As Defense Secretary Leon Panetta notes that the last of the 33,000 so-called surge troops who were added to the U.S. force in Afghanistan last year have now left the country, there's this interesting news:

In Andar, Afgahnistan, local Pashtuns have taken up arms against the Taliban, The Wall Street Journal reports. And the Journal writes that:

"U.S. Marine Gen. John Allen, the top coalition commander, has publicly compared the Andar revolt — which to a great degree pits local Pashtuns against the largely Pashtun Taliban — to the so-called Anbar Awakening, a rebellion of Iraq's Sunni tribes against al-Qaida-linked Sunni insurgents that became a turning point in the Iraq war. ...

" Village men — mostly former local Taliban, or members of the Hezb-i-Islami group of warlord Gulbuddin Hekmatyar — say they rose up against harsh new edicts by Taliban commanders who moved here this year from Pakistani madrassas, banning government education and imposing a more austere brand of Islam that defied local customs."

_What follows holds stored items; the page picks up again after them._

/-- A frame as it was on the bus: an FD frame with a 29-bit identifier (R528), its BRS and ESI bits (R526, R547) and its data. -/
structure SentFrame where
  id : Nat
  brs : Bool
  esi : Bool
  data : Bytes
  deriving DecidableEq, Repr

/-- A swarm bus port. -/
structure SbPort where
  frames : List TxFrame := []
  /-- The last frame sent. -/
  sent : Option SentFrame := none
  /-- Frames of others that the port has acknowledged since it was enabled (R524, R526). -/
  acks : Nat := 0
  /-- Where the port checks its own data-phase bits after a transmitted bit edge, in mtq: the delay last measured plus TDCO (R532). -/
  ssp : Option Nat := none
  enabledAt : Nat := 0
  busOffAt : Nat := 0
  /-- Counting recessive bits since (R549), and whether a request stands. -/
  countAt : Nat := 0
  request : Bool := false
  tdcSat : Bool := false
  claiming : Bool := false
  /-- Consecutive data-field bit errors by identifier (R558). -/
  twins : Tab Nat := []
  /-- Frames removed at the end of their lifetime: times, and the last LIFETIME event (R565). -/
  drops : List Nat := []
  lifeEventAt : Option Nat := none
  /-- Phase corrections of the last frame received, summed, in CLK_BUS cycles (R531). -/
  phase : Int := 0
  /-- CLK_BUS cycles of frames on the bus, by the end of the frame. -/
  load : List (Nat × Nat) := []
  win : Option CombWin := none
  /-- Frames started in an EXCL or SILENT window cannot be retried in it (R544): identifier tried. -/
  tried : List Nat := []
  mismatch : Bool := false
  suspended : Bool := false
  /-- Delay measurement (R576): sequence, stamp of the request sent, last 16 results in 2^-16 µs. -/
  delaySeq : Nat := 0
  reqStamp : Option Int := none
  delays : List Int := []
  /-- References sent on the port. -/
  refSeq : Nat := 0
  /-- A better reference accepted on a relay port: last at, and relaying stopped (R590). -/
  betterAt : Option Nat := none
  stopped : Bool := false
  deriving DecidableEq, Repr

/-- A transfer in reassembly (R475, R476): the ring or a port, source, tag, next index, bytes so far. -/
structure Xfer where
  ring : Bool
  port : Nat
  source : Nat
  tag : Nat
  next : Nat
  bytes : Bytes
  lastAt : Nat
  deriving DecidableEq, Repr

/-- A reference accepted: its key (rank, hops, source), the master, its port and time (R578). -/
structure TimeRef where
  rank : Nat
  hops : Nat
  source : Nat
  master : Nat
  port : Nat
  at_ : Nat
  deriving DecidableEq, Repr

/-- The swarm bus block. -/
structure Swarm where
  ports : Tab SbPort := []
  xfers : List Xfer := []
  /-- Reply entries of Q17 whose frames are queued: transfer number, tag of the entry. -/
  feeds : List (Nat × Nat) := []
  nextXfer : Nat := 1
  tags : Tab Nat := []
  emergCount : Nat := 0
  statusAt : Nat := 0
  /-- Address being claimed, since when; the next one to claim; pool numbers lost; time of the loss (R554 to R557). -/
  claimAddr : Nat := 0
  claimAt : Option Nat := none
  nextAddr : Option Nat := none
  poolTried : List Nat := []
  lostAt : Nat := 0
  heldAt : Nat := 0
  /-- Identifiers the module has stopped sending (R558). -/
  barred : List Nat := []
  /-- Source addresses heard, with the time (R557). -/
  heard : Tab Nat := []
  /-- Swarm time: value in 2^-16 µs at a model time in ns, rate correction in 0.001 ppm (R568, R579). -/
  base : Int := 0
  baseAt : Nat := 0
  rate : Int := 0
  everValid : Bool := false
  refs : List TimeRef := []
  upstream : Nat := 0
  lastRefAt : Nat := 0
  /-- Last accepted reference with a better key than the module's own (R584). -/
  betterAt : Nat := 0
  good : Nat := 0
  bad : Nat := 0
  /-- Consecutive SYNCED basic cycles behind a source with a worse key (R585). -/
  worse : Nat := 0
  holdoverAt : Nat := 0
  delayAt : Nat := 0
  /-- References still to be sent with STEPPED. -/
  stepped : Nat := 0
  /-- A step of swarm time by TIME_SET is due, and own frames wait for a basic cycle start (R588, R596). -/
  pendingSet : Option Nat := none
  stepWait : Bool := false
  /-- Basic cycles since swarm time 0 at the last start taken, and the last one references were sent in. -/
  cycleNo : Nat := 0
  refCycle : Option Nat := none
  second : Nat := 0
  relayBarred : Bool := false
  /-- Entry to the degraded clock mode: frames begun earlier keep their BRS bit (Table 13.6). -/
  degradedAt : Nat := 0
  /-- COMB_ID in effect (Table 14.6). -/
  combId : Option Nat := none
  deriving DecidableEq, Repr

/-! ### Pantry (chapter 16) -/

/-- A recording channel (R640 to R649): its words at the arm, the PERIOD_NO of sample 0, samples due, the index of the
next sample, the stored values of the block in progress oldest first, the last two reconstructed values in the frame
newest first, and the last stored value. -/
structure PanChan where
  src : Nat := 0
  pace : Nat := 0
  fmt : Nat := 0
  armPeriod : Option Nat := none
  /-- Period records of its lane since the arm. -/
  seen : Nat := 0
  due : Nat := 0
  index : Nat := 0
  block : List Int := []
  hist : List Int := []
  last : Option Int := none
  deriving DecidableEq, Repr

/-- The open frame (Table 16.5): its sequence, opening times, TRIG, and its blocks bit by bit. -/
structure PanFrame where
  seq : Nat := 0
  time : Nat := 0
  uptime : Nat := 0
  trig : Bool := false
  bits : List Bool := []
  deriving DecidableEq, Repr

/-- A closed frame: its sequence and its 4,096 bytes. -/
structure PanClosed where
  seq : Nat
  bytes : Bytes
  deriving DecidableEq, Repr

/-- The recorder beyond its parameters: the recording header of Table 16.4 field by field, the frames oldest first, and
the latest period record of each lane (R643). -/
structure Pantry where
  /-- A recording has been made since the Pantry was last powered. -/
  made : Bool := false
  mode : Nat := 0
  k : Nat := 0
  armAt : Nat := 0
  armTime : Nat := 0
  armUptime : Nat := 0
  trigTime : Nat := 0
  trigUptime : Nat := 0
  trigSeq : Option Nat := none
  trigCause : Nat := 0
  stop : Nat := 0
  trigCh : Nat := 0xFF
  trigSidx : Nat := 0
  faultCode : Nat := 0
  trigAt : Nat := 0
  /-- Frames still to fill after the trigger in mode 0 (R646). -/
  left : Option Nat := none
  chans : Tab PanChan := []
  frames : List PanClosed := []
  nextSeq : Nat := 0
  cur : Option PanFrame := none
  records : Tab Bytes := []
  /-- Block bits written, with the time, in the last 1 s (PAN_RATE). -/
  rate : List (Nat × Nat) := []
  deriving DecidableEq, Repr

/-! ### Flash and service (chapter 17) -/

/-- A wing: as the factory left it, or its bytes that are not 0xFF by offset, the ranges programmed since the last erase,
and its 64-byte header with the header bytes programmed; WING_STATE and WING_ERASES. -/
structure Wing where
  factory : Bool := true
  cells : List Host.Cell := []
  ranges : List (Nat × Nat) := []
  header : List Host.Cell := []
  st : Nat := 2
  erases : Nat := 0
  deriving DecidableEq, Repr

/-- An IMAGE_LOAD that programs: wing, session and sequence of its command (R662). -/
structure LoadJob where
  wing : Nat
  sess : Nat
  seq : Nat
  at_ : Nat
  deriving DecidableEq, Repr

/-- The phases of a wing switch (Table 17.2). -/
inductive SwitchPhase where
  | checks | sync | commit | former
  deriving DecidableEq, Repr

/-- A wing switch in progress: target wing and lasting or trial; `standbyOnly` where the active pair already runs the
target (R670); largest setpoint age seen since H. -/
structure Switch where
  wing : Nat
  trial : Bool
  phase : SwitchPhase
  standbyOnly : Bool := false
  hAt : Nat := 0
  deriving DecidableEq, Repr

/-- A lane swap of a switching axis: the lane it leaves, the lane it goes to, and the periods since (R673). -/
structure LaneSwap where
  axis : Nat
  src : Nat
  dst : Nat
  at_ : Nat
  deriving DecidableEq, Repr

/-- The FLASH die and the service operations. The configuration area holds the wing pointer, the fault ring copies and what
`config` and `wear` of State hold. -/
structure Service where
  wings : Tab Wing := []
  pointer : Nat := 0
  /-- The fault record ring of the configuration area (R658), with FR_NEXT, FR_COUNT and FR_SEQ as last copied. -/
  faultCopy : Tab FRec := []
  copyNext : Nat := 0
  copyCount : Nat := 0
  copySeq : Nat := 0
  load : Option LoadJob := none
  verify : Option Nat := none
  switch : Option Switch := none
  recal : Option Nat := none
  /-- The RECAL that runs has folded its bridge's corrections (R676). -/
  recalFolded : Bool := false
  swaps : List LaneSwap := []
  /-- The axis that runs on L4 under a swap (R674), and the values written to the configuration of its freed lane (R675). -/
  onSwap : Option Nat := none
  held : Tab Int := []
  deriving DecidableEq, Repr

/-! ### Porch (chapter 18) and supply (chapter 19) -/

/-- A halt of the house cores (R696, R699). -/
inductive Halt where
  | none | full | live
  deriving DecidableEq, Repr

/-- What the house cores owe at the end of a full halt, because the Cellar has acted in it (R708): an STO demand, its release, a
discrepancy of the inputs, a THERMAL_SD that latches or not. -/
inductive Late where
  | sto | release | disc | timeout
  | thermal (latched : Bool)
  deriving DecidableEq, Repr

/-- A core register set as the Porch reads it: registers 0 to 33 (R700, R703). -/
structure CoreRegs where
  regs : Tab Nat := []
  deriving DecidableEq, Repr

/-- The debug port. -/
structure Porch where
  stat : Nat := 0
  challenge : Bytes := []
  response : Tab Nat := []
  /-- The challenge has not been spent or discarded (R692). -/
  current : Bool := false
  verifying : Bool := false
  /-- The key of the response under verification is the verifier's (R692). -/
  keyOk : Bool := false
  blockedTill : Option Nat := none
  lockout : Bool := false
  unlocked : Bool := false
  halt : Halt := .none
  haltAt : Nat := 0
  haltCause : Nat := 0
  bps : Tab Nat := []
  wpAddr : Tab Nat := []
  wpCtrl : Tab Nat := []
  snapPc : Nat := 0
  snapCause : Nat := 0
  snapTime : Nat := 0
  snapCount : Nat := 0
  snapRegs : CoreRegs := {}
  haltRegs : CoreRegs := {}
  memAddr : Nat := 0
  regSel : Nat := 0
  txLen : Nat := 0
  txBuf : Bytes := []
  rxPos : Nat := 0
  /-- The live halt has ended and the standby pair resynchronises (R699). -/
  resync : Bool := false
  later : List Late := []
  /-- A memory access is in progress (HOLD, R686, R687). -/
  busy : Bool := false
  /-- Addresses the Porch wrote in the full halt (R698). -/
  wrote : List Nat := []
  /-- The answer of the last transaction: STATUS and data (Table 18.1). -/
  status : Nat := 0
  rdata : Nat := 0
  /-- Instruction of the boundary-scan TAP (Table 18.5). -/
  ir : Nat := 0xFE
  /-- Update latches of the 212 boundary cells, and the bits that the last scan of the selected data register gave at TDO (R705). -/
  cells : List Bool := []
  tdo : List Bool := []
  deriving DecidableEq, Repr

/-- The 24 V feeds A (0) and B (1): the MOSFET gate driven (R717), below 16.8 V and above since, and the drop above 0.30 V since. -/
structure Feed where
  on : Bool := false
  lowSince : Option Nat := none
  dropSince : Option Nat := none
  deriving DecidableEq, Repr

/-! ### Stops -/

/-- The reasons a step can stop with a fault. The manual answers every command it describes with an effect, so
the list is short; each constructor says who raises it. -/
inductive Fault where
  /-- Nobody: every meaning of this model ends in a next state or a refusal. Safe. -/
  | none
  deriving DecidableEq, Repr

/-- The reasons a step can be refused. -/
inductive Refusal where
  /-- Raised by a dispatch arm whose instruction has no meaning yet. Safe: the step stops. -/
  | notModelled (mnemonic : String)
  deriving DecidableEq, Repr
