-- ==== Sys2Proof/Machine/SwarmTx.lean ====
section
/-!
DEFINITION. Queues (R34 to R36), swarm time as the module keeps it (R568), the identifiers and ports of the swarm bus, and the
transmit queues with the frames of replies (R475, R528, R533, R543, R545, R552).
-/
namespace Sys2Proof.Machine

/-! ### Queues -/

/-- Bytes an entry takes in a ring: its 16-byte header and its data, on a 16-byte boundary (R35). -/
def entrySize (n : Nat) : Nat := 16 + (n + 15) / 16 * 16

/-- Bytes in use in a queue. -/
def usedBytes (es : List Entry) : Nat := es.foldl (fun a e => a + entrySize e.data.length) 0

/-- Free bytes of a queue (R35). -/
def State.freeBytes (s : State) (q : Nat) : Nat := 8192 - usedBytes (s.queue q)

/-- HOST_ATTN follows Q16 (R473): asserted while it holds an entry. -/
def State.hostAttn (s : State) : Bool := decide ((s.queue 16).length > 0)

/-- One entry written to a queue if it fits, else the overflow counted (R36). -/
def State.push (s : State) (q : Nat) (data : Bytes) (dest port : Nat := 0) : State :=
  if entrySize data.length ≤ s.freeBytes q then
    let e : Entry := ⟨data, dest, port, s.nextTag, [], s.now⟩
    { s.setQueue q (s.queue q ++ [e]) with nextTag := s.nextTag + 1 }
  else s.incPar P.qOverflow q

/-- The oldest entry of a queue removed. -/
def State.pop (s : State) (q : Nat) : State := s.setQueue q ((s.queue q).drop 1)

/-! ### Swarm time (R568, R571) -/

/-- Swarm time in 2^-16 µs at a time in half nanoseconds. -/
def State.swarmAt (s : State) (h : Int) : Int :=
  s.swarm.base + (h - 2 * (s.swarm.baseAt : Int)) * 65536 * (1000000000 + s.swarm.rate) / 2000000000000

/-- Swarm time is valid. -/
def State.timeValid (s : State) : Bool := decide (s.par P.timeState ≠ 0)

/-- Swarm time in 2^-16 µs now, and in µs: 0 while it is not valid. -/
def State.swarmNow (s : State) : Int := s.swarmAt (2 * s.now)
def State.swarmMicros (s : State) : Nat := if s.timeValid then unsigned 64 (s.swarmNow / 65536) else 0

/-- The 10-byte time stamp of a swarm time (R569). -/
def stampBytes (v : Int) : Bytes := leBytes 8 (unsigned 64 (v / 65536)) ++ leBytes 2 (unsigned 16 v)

/-- Start of a basic cycle and of the time in it, in 2^-16 µs (R591). -/
def State.cycleUnits (s : State) : Int := max 1 (s.par P.cycleLen * 65536)
def State.cycleAt (s : State) (v : Int) : Nat := (v / s.cycleUnits).toNat

/-- ns of a span of swarm time in 2^-16 µs, rounded up. -/
def nsOfUnits (u : Int) : Nat := ((u * 1000 + 65535) / 65536).toNat

/-! ### Ports and identifiers (R525, R528, R533, R552) -/

def State.sb (s : State) (p : Nat) : SbPort := tget s.swarm.ports {} p
def State.setSb (s : State) (p : Nat) (x : SbPort) : State := { s with swarm := { s.swarm with ports := tset s.swarm.ports p x } }

/-- A port is enabled (R524), or bus-off (Table 13.10). -/
def State.sbOn (s : State) (p : Nat) : Bool := decide (s.par P.sbState p ≠ 0)
def State.sbOff (s : State) (p : Nat) : Bool := decide (s.par P.sbState p = 4) || decide (s.par P.sbState p = 5)

/-- The other port of a pair, and whether the pair acts (R551). -/
def sbTwin (p : Nat) : Nat := if p % 2 = 0 then p + 1 else p - 1
def State.acting (s : State) (p : Nat) : Bool :=
  bit (s.par P.pairEn) (p / 2) && s.sbOn p && s.sbOn (sbTwin p) && decide (s.par P.sbSegment p = s.par P.sbSegment (sbTwin p))

/-- Address the module sends with: the one held, or being claimed; none otherwise (R554, R557). -/
def State.sourceAddr (s : State) : Option Nat :=
  match s.par P.addrState with
  | 1 => some s.swarm.claimAddr
  | 2 => some (s.parN P.addrHeld)
  | _ => none

/-- A home port (R554), by the address being claimed or held. -/
def State.homePort (s : State) (p : Nat) : Bool :=
  match s.sourceAddr with
  | some a => s.sbOn p && decide (s.parN P.sbSegment p = a / 128)
  | none => false

/-- The port of an acting pair that serves now: its lead, or the partner while the lead is bus-off (R552). -/
def State.pairServes (s : State) (p : Nat) : Bool :=
  if s.acting p then (if p % 2 = 0 then !s.sbOff p else s.sbOff (sbTwin p)) else true

/-- The ports the module's own broadcasts leave on (R552). -/
def State.bcastPorts (s : State) : List Nat := (upto 4).filter fun p => s.homePort p && s.pairServes p

/-- An identifier (Table 13.2). -/
def swarmId (prio cls source detail : Nat) : Nat := prio * 0x4000000 + cls % 32 * 0x200000 + source % 0x4000 * 0x80 + detail % 128
def idClass (id : Nat) : Nat := id / 0x200000 % 32
def idSource (id : Nat) : Nat := id / 0x80 % 0x4000
def idDetail (id : Nat) : Nat := id % 128
def idPrio (id : Nat) : Nat := id / 0x4000000 % 8

/-- The smallest data length of CAN FD for a content, and the content padded with 0x00 to it (R474, R528). -/
def fdLength (n : Nat) : Nat :=
  if n ≤ 8 then n else if n ≤ 12 then 12 else if n ≤ 16 then 16 else if n ≤ 20 then 20 else if n ≤ 24 then 24
  else if n ≤ 32 then 32 else if n ≤ 48 then 48 else 64
def fdPad (bs : Bytes) : Bytes := bs ++ List.replicate (fdLength bs.length - bs.length) 0#8

/-! ### Transmit queues -/

/-- COMB_SUSPENDED of a port (R595): its wait has passed, or swarm time was valid and is no longer. -/
def State.combSuspended (s : State) (p : Nat) : Bool := (s.sb p).suspended || (!s.timeValid && s.swarm.everValid)

/-- COMB_PORT_STATE (R594 to R597). -/
def State.combState (s : State) (p : Nat) : Nat :=
  if ¬ s.sbOn p ∨ ¬ bit (s.par P.combEn) p then 0
  else if (s.sb p).mismatch then 3
  else if s.combSuspended p then 2
  else if ¬ s.timeValid then 4
  else if s.swarm.pendingSet.isSome ∨ s.swarm.stepWait then 2
  else 1

/-- End of the lifetime of a frame that enters a port's queue, by its class (R545, R574, R575); an ADDR_CLAIM frame has none. -/
def State.lifeEnd (s : State) (p id : Nat) : Option Nat :=
  let ms (n : Nat) : Option Nat := some (s.now + n * 1000000)
  match idClass id with
  | 0 => ms (s.parN P.lifeEmerg)
  | 1 =>
    let into := s.swarmNow % s.cycleUnits
    let w0 := if s.combState p = 1 then (if 1 < s.par P.combWindows then s.par P.winStart 1 else s.par P.cycleLen) * 65536
      else s.cycleUnits / 4
    some (s.now + nsOfUnits (max 0 (w0 - into)))
  | 2 => ms 10
  | 3 => none
  | 4 => ms (s.parN P.lifePacket)
  | 5 => ms (s.parN P.lifePacket)
  | 6 => ms (s.parN P.statusPeriod)
  | _ => ms (s.parN P.lifeFwd)

/-- One frame written to a transmit queue if it fits (R36). -/
def State.txPut (s : State) (p id : Nat) (data : Bytes) (own : Bool) (xfer : Option Nat := none) (last : Bool := false)
    (copyOf : Option (Nat × Nat) := none) : State :=
  let data := fdPad data
  let tag := s.nextTag
  let fits := decide (entrySize data.length ≤ s.freeBytes (8 + p))
  let s' := s.push (8 + p) data id p
  if fits then
    let f : TxFrame := ⟨tag, id, s.now, s.lifeEnd p id, own, xfer, last, copyOf⟩
    s'.setSb p { s'.sb p with frames := (s'.sb p).frames ++ [f] }
  else s'

/-- A frame leaves a transmit queue. -/
def State.txDrop (s : State) (p tag : Nat) : State :=
  let s := s.setQueue (8 + p) ((s.queue (8 + p)).filter fun e => decide (e.tag ≠ tag))
  s.setSb p { s.sb p with frames := (s.sb p).frames.filter fun f => decide (f.tag ≠ tag) }

/-- The frames of a reply, and the room they take: segment header of Table 11.7 and up to 60 packet bytes each (R474). -/
def segments (dest tag : Nat) (p : Bytes) : List Bytes :=
  let n := (p.length + 59) / 60
  (upto n).map fun i => leBytes 2 dest ++ leBytes 1 tag ++ leBytes 1 (i + (if i + 1 = n then 0x80 else 0)) ++ (p.drop (60 * i)).take 60

/-- One entry of Q17 cut into frames of its port's transmit queue, if they all fit; an entry whose port is not enabled is lost. -/
def State.feedOne (s : State) (e : Entry) : State :=
  match s.sourceAddr with
  | none => s
  | some a =>
    if s.swarm.feeds.any fun f => decide (f.2 = e.tag) then s
    else if ¬ s.sbOn e.port then s.setQueue 17 ((s.queue 17).filter fun x => decide (x.tag ≠ e.tag))
    else
      let tag := (tget s.swarm.tags 0 e.dest + 1) % 256
      let fs := segments e.dest tag e.data
      let room := (fs.map fun f => entrySize (fdLength f.length)).foldl (· + ·) 0
      if room ≤ s.freeBytes (8 + e.port) then
        let x := s.swarm.nextXfer
        let id := swarmId (s.parN P.replyPrio) 5 a e.dest
        let s := { s with swarm := { s.swarm with nextXfer := x + 1, tags := tset s.swarm.tags e.dest tag, feeds := s.swarm.feeds ++ [(x, e.tag)] } }
        (fs.zipIdx).foldl (fun s f => s.txPut e.port id f.1 true (some x) (decide (f.2 + 1 = fs.length))) s
      else s

/-- Entries of Q17 cut into frames as far as they fit (R475). -/
def State.swarmFeed (s : State) : State := (s.queue 17).foldl (fun s e => s.feedOne e) s

/-- A frame evicted from a transmit queue: with the last frame of a reply goes the reply's entry of Q17. -/
def State.feedGone (s : State) (f : TxFrame) : State :=
  match f.xfer, f.last with
  | some x, true =>
    let gone := s.swarm.feeds.filter fun g => decide (g.1 = x)
    { s with swarm := { s.swarm with feeds := s.swarm.feeds.filter fun g => decide (g.1 ≠ x) } }.setQueue 17
      ((s.queue 17).filter fun e => !(gone.any fun g => decide (g.2 = e.tag)))
  | _, _ => s

/-- A reply whose last frame has been sent, or whose frames were removed, leaves Q17. -/
def State.feedDone (s : State) (x : Nat) : State :=
  match s.swarm.feeds.find? fun f => decide (f.1 = x) with
  | some f =>
    ({ s with swarm := { s.swarm with feeds := s.swarm.feeds.filter fun g => decide (g.1 ≠ x) } }.setQueue 17
      ((s.queue 17).filter fun e => decide (e.tag ≠ f.2))).swarmFeed
  | none => s

end Sys2Proof.Machine
end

Back in February 2011, Andar was the subject of a New York Times piece on the "underground government, organized under the Taliban's banner," that had been created there. The Journal's report makes clear that the locals aren't pro-American and aren't necessarily supporters of President Hamid Karzai's government. They are, though, said to be tired of the Taliban.

Andar is in southeast Afghanistan's Ghazni province.